4 minute read
Special Section: Legends Casino Hotel—A Yakama Retreat and Education
from 1889 Washington's Magazine + Special Inserts: Destination Corvallis; Legends Casino | April/May 2022
Legends Casino Hotel
A Yakama retreat and education
THE BUZZ OF LEGENDS’ CASINO is itself a thrill. Slot machines, more than 1,500 of them, ring and clang as people watch for lucky combinations that will pay out.
Banter around the craps table is jovial. Players push chips onto their numbers, numbers that have worked for them before and are bound to again—birthdays, anniversaries, jersey numbers of sports icons, any even number, any odd number. One of them has to hit!
The blackjack table is subdued, strategic. The dealer is showing a six. The roulette table is a social gathering with a rollercoaster of spontaneous emotion.
In 2017, Legends Casino Hotel completed a $90 million renovation that added a 200-room hotel that includes eighteen luxury suites, an indoor pool and an expanded buffet. Live entertainment is also on the menu again. Musical acts such as The Commodores, Melissa Etheridge and Tesla, to name a few, have upcoming dates beginning this year.
One of the luxury suites, the Celilo Suite, is a sanctuary from the buzz of the casino. An 800-square-foot room space with a kitchen, dining table, seating area nicely furnished with a 52- inch flat screen. The adjoining bedroom is on the same scale, with a king bed, a master bath, an indulgent soaking tub and another 52-inch flat screen. Lose yourself in a fragrant bath or indulge in a movie on HBO or Cinemax.

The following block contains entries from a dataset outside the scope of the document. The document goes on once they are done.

/-- Write bytes to a window, line by line, each charged at its port to a class and a source (R252, R253). -/
def State.winWrite (s : State) (ctx off : Nat) (bs : List Byte) (c : ReqClass) (src : Nat) : State :=
  s.each (List.range (bs.length / 64)) (fun s i => match s.translate ctx (off + 64 * i) with
    | some a => (((s.charge (hbmPort a) c true src 1).countCtx ctx 6 1).hbmWrite a ((bs.drop (64 * i)).take 64)).1
    | none => s)

/-- The first line of a window range whose controller has left service: a write there ends with HBM_UNCORRECTABLE (Table 16-6). -/
def State.winOut (s : State) (ctx off n : Nat) : Option Nat :=
  ((List.range (n / 64)).filterMap (fun i => s.translate ctx (off + 64 * i))).find? (fun a => s.flt.hbmOut.contains (hbmStack a))

/-- The courier of a COLLECTIVE (Table 11-6). -/
def CollSpec.courier (g : CollSpec) : Nat := 16 + g.crr

/-- This die's own block `c` of an ALL_REDUCE, in FP32. -/
def State.ownBlock (s : State) (ctx : Nat) (g : CollSpec) (n c : Nat) : List F32 :=
  collLanes g.fmt (s.winRead ctx (g.src + c * (g.bytes / n)) (g.bytes / n))

/-- Steps that a die of a ring takes part in. -/
def CollSpec.steps (g : CollSpec) (n : Nat) : Nat := if g.op = 0 then n - 1 else if g.op = 1 then 2 * (n - 1) else 1

/-- Bytes of the block that step `t` carries. -/
def CollSpec.blockBytes (g : CollSpec) (n t : Nat) : Nat :=
  if g.op = 0 then g.bytes else if t < n - 1 then g.bytes / n / g.elem * 4 else g.bytes / n

/-- The block that this die sends in step `t`. -/
def State.collBlock (s : State) (ctx : Nat) (g : CollSpec) (w : CollWork) (n p t : Nat) : List Byte :=
  if g.op = 0 then s.winRead ctx (g.dst + back n p t * g.bytes) g.bytes
  else if t = 0 then lanesBytes (s.ownBlock ctx g n (back n p 1))
  else if t < n - 1 then w.part
  else s.winRead ctx (g.dst + back n p (t - (n - 1)) * (g.bytes / n)) (g.bytes / n)

/-- The lines of this die's window that the block of step `t` is read from, as offset and bytes: on step 0 of SRC. -/
def CollSpec.reads (g : CollSpec) (n p t : Nat) : Nat × Nat :=
  if g.op = 0 then (if t = 0 then (g.src, g.bytes) else (g.dst + back n p t * g.bytes, g.bytes))
  else if t = 0 then (g.src + back n p 1 * (g.bytes / n), g.bytes / n)
  else if t < n - 1 then (0, 0)
  else (g.dst + back n p (t - (n - 1)) * (g.bytes / n), g.bytes / n)

/-- The lines of SRC that are added to what arrives in step `t` of an ALL_REDUCE (R458), as offset and bytes. -/
def CollSpec.adds (g : CollSpec) (n p t : Nat) : Nat × Nat :=
  if g.op = 1 ∧ t < n - 1 then (g.src + back n p (t + 2) * (g.bytes / n), g.bytes / n) else (0, 0)

/-- Where in DST what arrives in step `t` is put, as offset and bytes: a sum that goes on to the next die is put nowhere. -/
def CollSpec.puts (g : CollSpec) (n p t : Nat) : Nat × Nat :=
  if g.op = 0 then (g.dst + back n p (t + 1) * g.bytes, g.bytes)
  else if t + 1 = n - 1 then (g.dst + p * (g.bytes / n), g.bytes / n)
  else if t < n - 1 then (0, 0)
  else (g.dst + back n p (t + 1 - (n - 1)) * (g.bytes / n), g.bytes / n)

/-- Where in DST this die's own input goes at the start, as offset and bytes. -/
def CollSpec.ownPut (g : CollSpec) (n p : Nat) : Nat × Nat :=
  if g.op = 0 then (g.dst + p * g.bytes, g.bytes) else if g.op = 1 ∧ n = 1 then (g.dst, g.bytes) else (0, 0)

/-- A line that a COLLECTIVE needs is lost: it ends with HBM_UNCORRECTABLE (R666). -/
def State.collLost (s : State) (l : LetterId) (a : Nat) : State :=
  (s.contained (s.letterCtx l) (some l) codeHbmUncorrectable (hbmDetail a 0)).endLetter l { code := codeHbmUncorrectable }

/-- The frames of a block: at most 32 lines each. -/
def State.blockFrames (s : State) (ctx dst id step : Nat) : Nat → Nat → List Byte → List Frame
  | 0, _, _ => []
  | k + 1, off, bs =>
    if bs.isEmpty then []
    else
      s.mkFrame 6 dst ctx (BitVec.ofNat 64 (id + step % 256 * 2 ^ 32)) (BitVec.ofNat 64 off) 0 (bs.take 2048) ::
        s.blockFrames ctx dst id step k (off + 2048) (bs.drop 2048)

/-- A handshake, or the root's last word, for a step. -/
def State.shake (s : State) (l : LetterId) (ctx dst id step : Nat) : State :=
  let r := s.sendFrame 20 (s.mkFrame 6 dst ctx (BitVec.ofNat 64 (id + step % 256 * 2 ^ 32)) 0 0 [])
  match r.2 with
  | none => r.1
  | some _ => s.collFail l

/-- Send the step's block once the next die has shaken hands (R456). -/
def State.collSend (s : State) (l : LetterId) (x : Letter) (w : CollWork) : State :=
  let g := collSpec x
  let ds := s.collDies l
  let n := ds.length
  let p := s.collPos l
  let ctx := s.letterCtx l
  let next := ds.getD ((p + 1) % n) 0
  if g.steps n ≤ w.sent ∨ !w.shakes.contains next ∨ w.recv < w.sent then s
  else
    let bs := s.collBlock ctx g w n p w.sent
    let rd := g.reads n p w.sent
    match s.winLost ctx rd.1 rd.2 with
    | some a => s.collLost l a
    | none =>
      let s := s.winAccess ctx rd.1 rd.2 false g.courier
      let prot := (List.range (rd.2 / 64)).any (fun i => s.protectedAt ctx (rd.1 + 64 * i))
      let s := s.setWork l (.coll { w with sent := w.sent + 1, shakes := w.shakes.filter (fun d => d != next) })
      s.each (s.blockFrames ctx next g.id w.sent (bs.length / 2048 + 1) 0 bs) (fun s f =>
        let r := s.sendFrame g.crr f prot
        match r.2 with
        | none => r.1
        | some _ => s.collFail l)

Around Legends Casino Hotel, you’ll notice symbols and objects that are part of the Yakama Nation culture. Don’t miss the opportunity to learn more about the early Yakama people as well as the 13 other bands and tribes that comprise the Yakama Nation at the Yakama Nation Museum. Lifesize dwellings of Plateau People, and dioramas and exhibits help tell the story of the Yakama people.
In a treaty in 1855 with the U.S. federal government, the Yakama and other tribes of this region ceded nearly twelve million acres of land in exchange for federal recognition, a vastly smaller reservation, $200,000 paid out over decades and two schools. The museum tells more of the story of this contract between the Yakama Nation and the U.S. government.
One of the life stories not to miss at the museum is that of Nipo Tach Num Strongheart, an honorary member of the Yakama Nation, who at age 11 in 1902 performed as a trick horseback rider for Buffalo Bill’s Wild West Show. At age 14 in 1912, he would appear in his first motion picture in the incipient movie industry.
Perhaps the first thing that any visitor will notice when driving to legends in the town of Toppenish is the number and stunning quality of murals throughout town. Nearly eighty murals throughout the Western-themed town tell the history of the area. Strictly vetted for historical accuracy, these murals depict scenes from 1840 to 1940 and begin with “Clearing the Land,” a striking composition of a white settler and horse rigorously plowing and burning brush for farmland in the foreground, with tipis passively in the background.
The Toppenish mural program began in 1989 as part of a Washington State centennial celebration. Local stakeholders gathered and created the concept of a mural-in-a-day through which a dozen or more artists would together paint one large mural that has been approved by the local Mural Society.
Another outing from Legends is the American Hops Museum. Any craft beer drinker knows that Washington is by far the biggest hops producer than any other state. It seems only fitting then that the American Hop Museum is in the heart of Yakima Valley, from where 75 percent of the United States’ hop production comes. Become a more educated consumer and learn about the history of hop production and the intricacies of the humulus lupulus, which is the basis for so much happiness and employment throughout the Pacific Northwest.
When your Toppenish tour is done, head back to Legends for an evening of good luck at the tables and slots and pleasant rooms to retire to at the end of a great night.